A young man was bored and depressed with his current life on earth. The expectations of his parents and the thought of living in a society like a mindless clog pressured him greatly.

He started to spend his time in fanfics and novels trying to escape reality, slowly degenerating, but he knew one day he would have to wake up and face society. He started feeling numb to everything except his little fantasy world.

The pressure cracked him one day and he suffered for it. He died by taking pills trying to ease the depression.

The relief I felt after death couldn't be described in words. Happiness? Sadness? Disappointment? Euphoria?

The feeling literally couldn't be described in words because my degeneration left me feeling numb.

My feelings numbed themselves so much that sometimes, I question myself if this is how you feel sadness or happiness or anger.

My emotions just got chipped away with each passing day, only finding relief in my reading.

Anyway, I died a dumb way.
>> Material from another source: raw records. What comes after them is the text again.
/-- On a ready thread an instruction on registers alone completes, and the loop end test runs (R59): it alone moves the PC. loop and loopi open a level
over the next words, with the count and the address of the last instruction; a count of 0 transfers past the body; a body of no words, a body that reaches
beyond the one around it, a fifth level and an H thread trap ILLEGAL (R58). -/
def Obligations.EndTestsAndLoops : Prop :=
  (
  ∀ (i : Instr) (S : Shape) (s : State), shapeOf i = some S → i.wf = true → s.ready S.gs S.vs S.ks = true →
    ∃ t, exec i s = .next t ∧ EndTested s.me t.me
  ) ∧ (
  ∀ (a : G) (imm : BitVec 13) (count : BitVec 10) (len : BitVec 9) (s : State),
    let open_ := fun (i : Instr) (gs : List Nat) (e : Int) (n : Word) =>
      let last := s.me.pc + BitVec.ofInt 64 (4 * e)
      let depth := s.me.ldepth.toNat
      let bad := e ≤ 0 ∨ roleOf s.who = 2 ∨ (0 < depth ∧ (sget 0 s.me.lend (depth - 1)).toNat < last.toNat) ∨ (n ≠ 0 ∧ depth = 4)
      s.ready gs [] [] = true →
        (bad → exec i s = s.takeTrap causeIllegal (BitVec.ofNat 64 (encode i))) ∧
        (¬ bad → n = 0 → ∃ t, exec i s = .next t ∧ Jumps s t (last + 4) ∧ Unwound s.me t.me (last + 4)) ∧
        (¬ bad → n ≠ 0 → depth < 2 ^ 64 - 1 → ∃ t, exec i s = .next t ∧ t.me.pc = s.me.pc + 4 ∧ t.me.ldepth.toNat = depth + 1 ∧
          sget 0 t.me.lstart depth = s.me.pc + 4 ∧ sget 0 t.me.lend depth = last ∧ sget 0 t.me.lcount depth = n ∧
          (∀ l, l ≠ depth → sget 0 t.me.lstart l = sget 0 s.me.lstart l ∧ sget 0 t.me.lend l = sget 0 s.me.lend l ∧
            sget 0 t.me.lcount l = sget 0 s.me.lcount l) ∧
          { t.me with pc := s.me.pc, g := s.me.g, v := s.me.v, lstart := s.me.lstart, lend := s.me.lend, lcount := s.me.lcount,
                      ldepth := s.me.ldepth, pending := s.me.pending, window := s.me.window, wait := s.me.wait } = s.me ∧
          (∀ m, (∀ p ∈ s.me.pending, p.reg ≠ .g m) → t.rg m = s.rg m) ∧
          (∀ m, (∀ p ∈ s.me.pending, p.reg ≠ .v m) → t.rv m = s.rv m) ∧
          { t with threads := s.threads } = s ∧ ∀ m, m ≠ s.who → t.thr m = s.thr m)
    open_ (.loop a imm) [a] imm.toInt (s.rg a) ∧ open_ (.loopi count len) [] len.toNat (count.setWidth 64)
  )

/-- Whatever an instruction on registers alone does, it waits, it traps ILLEGAL or REGRANGE, or it changes nothing but its own thread's PC and
loop registers, its destination, its flags where it sets any, and registers that late results were due for (R39, R59). -/
def Obligations.RegisterFrame : Prop :=  ∀ (i : Instr) (S : Shape) (s t : State), shapeOf i = some S → exec i s = .next t →
    Waits s t ∨ Traps s t [causeIllegal, causeRegrange] ∨ RegFrame s t S.dg S.dv S.dk S.flags

/-! ### Scalar integers -/

/-- The ALU group (R49): the value of each row of the table, from g[a] and g[b] read before g[d] is written, and the unary rows; g0 takes nothing. -/
def Obligations.AluOperations : Prop :=
  (
  ∀ d a b : G,
    let two := fun (f : Word → Word → Word) (i : Instr) => Gives i [d, a, b] d fun s => f (s.rg a) (s.rg b)
    two (fun x y => BitVec.ofNat 64 (x.toNat + y.toNat)) (.add d a b) ∧
    two (fun x y => BitVec.ofInt 64 ((x.toNat : Int) - y.toNat)) (.sub d a b) ∧
    two (fun x y => x &&& y) (.and d a b) ∧
    two (fun x y => x ||| y) (.or d a b) ∧
    two (fun x y => x ^^^ y) (.xor d a b) ∧
    two (fun x y => x &&& ~~~y) (.andn d a b) ∧
    two (fun x y => x ||| ~~~y) (.orn d a b) ∧
    two (fun x y => x <<< (y &&& 63)) (.sll d a b) ∧
    two (fun x y => x >>> (y &&& 63)) (.srl d a b) ∧
    two (fun x y => BitVec.ofInt 64 (x.toInt / 2 ^ (y &&& 63).toNat)) (.sra d a b) ∧
    two (fun x y => x <<< (y &&& 63) ||| x >>> ((64 : Word) - (y &&& 63))) (.rol d a b) ∧
    two (fun x y => x >>> (y &&& 63) ||| x <<< ((64 : Word) - (y &&& 63))) (.ror d a b) ∧
    two (fun x y => if x.toInt < y.toInt then 1 else 0) (.slt d a b) ∧
    two (fun x y => if x.toNat < y.toNat then 1 else 0) (.sltu d a b) ∧
    two (fun x y => if x = y then 1 else 0) (.seq d a b) ∧
    two (fun x y => if x ≠ y then 1 else 0) (.sne d a b) ∧
    two (fun x y => if x.toInt ≤ y.toInt then x else y) (.min d a b) ∧
    two (fun x y => if x.toInt ≤ y.toInt then y else x) (.max d a b) ∧
    two (fun x y => if x.toNat ≤ y.toNat then x else y) (.minu d a b) ∧
    two (fun x y => if x.toNat ≤ y.toNat then y else x) (.maxu d a b) ∧
    two (fun x y => BitVec.ofNat 64 (x.toNat * y.toNat)) (.mul d a b) ∧
    two (fun x y => (x.signExtend 128 * y.signExtend 128).extractLsb' 64 64) (.mulh d a b) ∧
    two (fun x y => (x.setWidth 128 * y.setWidth 128).extractLsb' 64 64) (.mulhu d a b) ∧
    two (fun x y => (x.signExtend 128 * y.setWidth 128).extractLsb' 64 64) (.mulhsu d a b) ∧
    two (fun x y => if y = 0 then BitVec.allOnes 64 else x.sdiv y) (.div d a b) ∧
    two (fun x y => if y = 0 then BitVec.allOnes 64 else x / y) (.divu d a b) ∧
    two (fun x y => if y = 0 then x else x.srem y) (.rem d a b) ∧
    two (fun x y => if y = 0 then x else x % y) (.remu d a b)
  ) ∧ (
  ∀ d a : G,
    let one := fun (f : Word → Word) (i : Instr) => Gives i [d, a] d fun s => f (s.rg a)
    one (fun x => BitVec.ofNat 64 (if x = 0 then 64 else 63 - x.toNat.log2)) (.clz d a) ∧
    one (fun x => x.ctz) (.ctz d a) ∧
    one (fun x => BitVec.ofNat 64 ((List.range 64).countP fun i => x.getLsbD i)) (.popc d a) ∧
    one (fun x => x.reverse) (.brev d a) ∧
    one (fun x => x.extractLsb' 0 8 ++ x.extractLsb' 8 8 ++ x.extractLsb' 16 8 ++ x.extractLsb' 24 8 ++ x.extractLsb' 32 8 ++
      x.extractLsb' 40 8 ++ x.extractLsb' 48 8 ++ x.extractLsb' 56 8) (.bswap d a) ∧
    one (fun x => (x.setWidth 8).signExtend 64) (.sextB d a) ∧
    one (fun x => (x.setWidth 16).signExtend 64) (.sextH d a) ∧
    one (fun x => (x.setWidth 32).signExtend 64) (.sextW d a) ∧
    one (fun x => x &&& 0xFFFFFFFF) (.zextW d a)
  )

/-- The immediate forms (R50) and the shift immediates (R51): the value each writes to g[d], and the words of their encodings. -/
def Obligations.ImmediateForms : Prop :=  ∀ (d a : G) (imm : BitVec 13) (n : Fin 64),
    let one := fun (f : Word → Word) (i : Instr) => Gives i [d, a] d fun s => f (s.rg a)
    let y : Word := BitVec.ofInt 64 imm.toInt
    one (fun x => x + y) (.addi d a imm) ∧
    one (fun x => x &&& y) (.andi d a imm) ∧
    one (fun x => x ||| y) (.ori d a imm) ∧
    one (fun x => x ^^^ y) (.xori d a imm) ∧
    one (fun x => if x.toInt < imm.toInt then 1 else 0) (.slti d a imm) ∧
    one (fun x => if x.toNat < y.toNat then 1 else 0) (.sltiu d a imm) ∧
    one (fun x => BitVec.ofNat 64 (x.toNat * 2 ^ n.val)) (.slli d a n) ∧
    one (fun x => BitVec.ofNat 64 (x.toNat / 2 ^ n.val)) (.srli d a n) ∧
    one (fun x => BitVec.ofInt 64 (x.toInt / 2 ^ n.val)) (.srai d a n) ∧
    one (fun x => BitVec.ofNat 64 (x.toNat / 2 ^ n.val + x.toNat * 2 ^ (64 - n.val))) (.rori d a n) ∧
    (let word := fun (op sub field : Nat) => op + d.val * 2 ^ 7 + a.val * 2 ^ 13 + field * 2 ^ 19 + sub * 2 ^ 25
     encode (.addi d a imm) = word 0x02 0 imm.toNat ∧ encode (.andi d a imm) = word 0x03 0 imm.toNat ∧
     encode (.ori d a imm) = word 0x04 0 imm.toNat ∧ encode (.xori d a imm) = word 0x05 0 imm.toNat ∧
     encode (.slti d a imm) = word 0x06 0 imm.toNat ∧ encode (.sltiu d a imm) = word 0x07 0 imm.toNat ∧
     encode (.slli d a n) = word 0x08 0 n.val ∧ encode (.srli d a n) = word 0x08 1 n.val ∧
     encode (.srai d a n) = word 0x08 2 n.val ∧ encode (.rori d a n) = word 0x08 3 n.val)
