-- ==== Sys2Proof/Laws/State.lean ====
section
/-! SUPPORT. What each update of State leaves alone: one lemma per field and update, and the reads of the tables after their
writes. -/

namespace Sys2Proof.Machine

/-! ### setThr -/

@[simp] theorem State.setThr_who (s : State) (t : Nat) (x : Thread) : (s.setThr t x).who = s.who := rfl
@[simp] theorem State.setThr_agenda (s : State) (t : Nat) (x : Thread) : (s.setThr t x).agenda = s.agenda := rfl
@[simp] theorem State.setThr_steps (s : State) (t : Nat) (x : Thread) : (s.setThr t x).steps = s.steps := rfl
@[simp] theorem State.setThr_nextId (s : State) (t : Nat) (x : Thread) : (s.setThr t x).nextId = s.nextId := rfl
@[simp] theorem State.setThr_cycle (s : State) (t : Nat) (x : Thread) : (s.setThr t x).cycle = s.cycle := rfl
@[simp] theorem State.setThr_podTick (s : State) (t : Nat) (x : Thread) : (s.setThr t x).podTick = s.podTick := rfl
@[simp] theorem State.setThr_cores (s : State) (t : Nat) (x : Thread) : (s.setThr t x).cores = s.cores := rfl
@[simp] theorem State.setThr_clusters (s : State) (t : Nat) (x : Thread) : (s.setThr t x).clusters = s.clusters := rfl
@[simp] theorem State.setThr_mem (s : State) (t : Nat) (x : Thread) : (s.setThr t x).mem = s.mem := rfl
@[simp] theorem State.setThr_poison (s : State) (t : Nat) (x : Thread) : (s.setThr t x).poison = s.poison := rfl
@[simp] theorem State.setThr_tags (s : State) (t : Nat) (x : Thread) : (s.setThr t x).tags = s.tags := rfl
@[simp] theorem State.setThr_tagQueue (s : State) (t : Nat) (x : Thread) : (s.setThr t x).tagQueue = s.tagQueue := rfl
@[simp] theorem State.setThr_awayTags (s : State) (t : Nat) (x : Thread) : (s.setThr t x).awayTags = s.awayTags := rfl
@[simp] theorem State.setThr_peerLoads (s : State) (t : Nat) (x : Thread) : (s.setThr t x).peerLoads = s.peerLoads := rfl
@[simp] theorem State.setThr_net (s : State) (t : Nat) (x : Thread) : (s.setThr t x).net = s.net := rfl
@[simp] theorem State.setThr_loads (s : State) (t : Nat) (x : Thread) : (s.setThr t x).loads = s.loads := rfl
@[simp] theorem State.setThr_stores (s : State) (t : Nat) (x : Thread) : (s.setThr t x).stores = s.stores := rfl
@[simp] theorem State.setThr_mcsts (s : State) (t : Nat) (x : Thread) : (s.setThr t x).mcsts = s.mcsts := rfl
@[simp] theorem State.setThr_transfers (s : State) (t : Nat) (x : Thread) : (s.setThr t x).transfers = s.transfers := rfl
@[simp] theorem State.setThr_tickets (s : State) (t : Nat) (x : Thread) : (s.setThr t x).tickets = s.tickets := rfl
@[simp] theorem State.setThr_reports (s : State) (t : Nat) (x : Thread) : (s.setThr t x).reports = s.reports := rfl
@[simp] theorem State.setThr_capsules (s : State) (t : Nat) (x : Thread) : (s.setThr t x).capsules = s.capsules := rfl
@[simp] theorem State.setThr_worlds (s : State) (t : Nat) (x : Thread) : (s.setThr t x).worlds = s.worlds := rfl
@[simp] theorem State.setThr_routers (s : State) (t : Nat) (x : Thread) : (s.setThr t x).routers = s.routers := rfl
@[simp] theorem State.setThr_codeCache (s : State) (t : Nat) (x : Thread) : (s.setThr t x).codeCache = s.codeCache := rfl
@[simp] theorem State.setThr_scanned (s : State) (t : Nat) (x : Thread) : (s.setThr t x).scanned = s.scanned := rfl
@[simp] theorem State.setThr_keys (s : State) (t : Nat) (x : Thread) : (s.setThr t x).keys = s.keys := rfl
@[simp] theorem State.setThr_queues (s : State) (t : Nat) (x : Thread) : (s.setThr t x).queues = s.queues := rfl
@[simp] theorem State.setThr_windows (s : State) (t : Nat) (x : Thread) : (s.setThr t x).windows = s.windows := rfl
@[simp] theorem State.setThr_portOps (s : State) (t : Nat) (x : Thread) : (s.setThr t x).portOps = s.portOps := rfl
@[simp] theorem State.setThr_mgmt (s : State) (t : Nat) (x : Thread) : (s.setThr t x).mgmt = s.mgmt := rfl
@[simp] theorem State.setThr_outbox (s : State) (t : Nat) (x : Thread) : (s.setThr t x).outbox = s.outbox := rfl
Taking pills just to relieve my depression and taking a walk at night to soothe myself.

Was I high…? No idea, I don't have experience with that so I can't say what that feeling was.

Now I am wondering where I will end up. Will I end up in hell or heaven? No idea, I just don't want to go to either because it sounds like a pain.

As I wait for my judgment to arrive, there arrives no judgment.

I tried to look around seeing if someone was coming for me or something. I look left, right, up, and down 'I think' but still nothing.

I get a little nervous thinking that maybe I was forsaken or something.

The days pass and I don't know what to do. I've been stuck here in this void doing nothing.

At first, I thought maybe an error happened and they will come to get me, but it seems that it wasn't the case.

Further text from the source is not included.